Data section |
-- ==== Sys2Proof/Decode.lean ====
section
/-! DEFINITION. The commands that words spell. The part takes commands from outside and spec/opcode_table.json gives no row of its
table any bits, so no word spells a command (notes/assumptions/2.md). -/

namespace Sys2Proof

/-- The command that a word of `nbits` bits spells by the table's bits: none, since no row has any. -/
def decodeTableWord (_nbits _w : Nat) : Option Instr := none

end Sys2Proof
end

Your assignment | Please set down all of the records exactly.

Finished task |
-- ==== Sys2Proof/Decode.lean ====
section
/-! DEFINITION. The commands that words spell. The part takes commands from outside and spec/opcode_table.json gives no row of its
table any bits, so no word spells a command (notes/assumptions/2.md). -/

namespace Sys2Proof

/-- The command that a word of `nbits` bits spells by the table's bits: none, since no row has any. -/
def decodeTableWord (_nbits _w : Nat) : Option Instr := none

end Sys2Proof
end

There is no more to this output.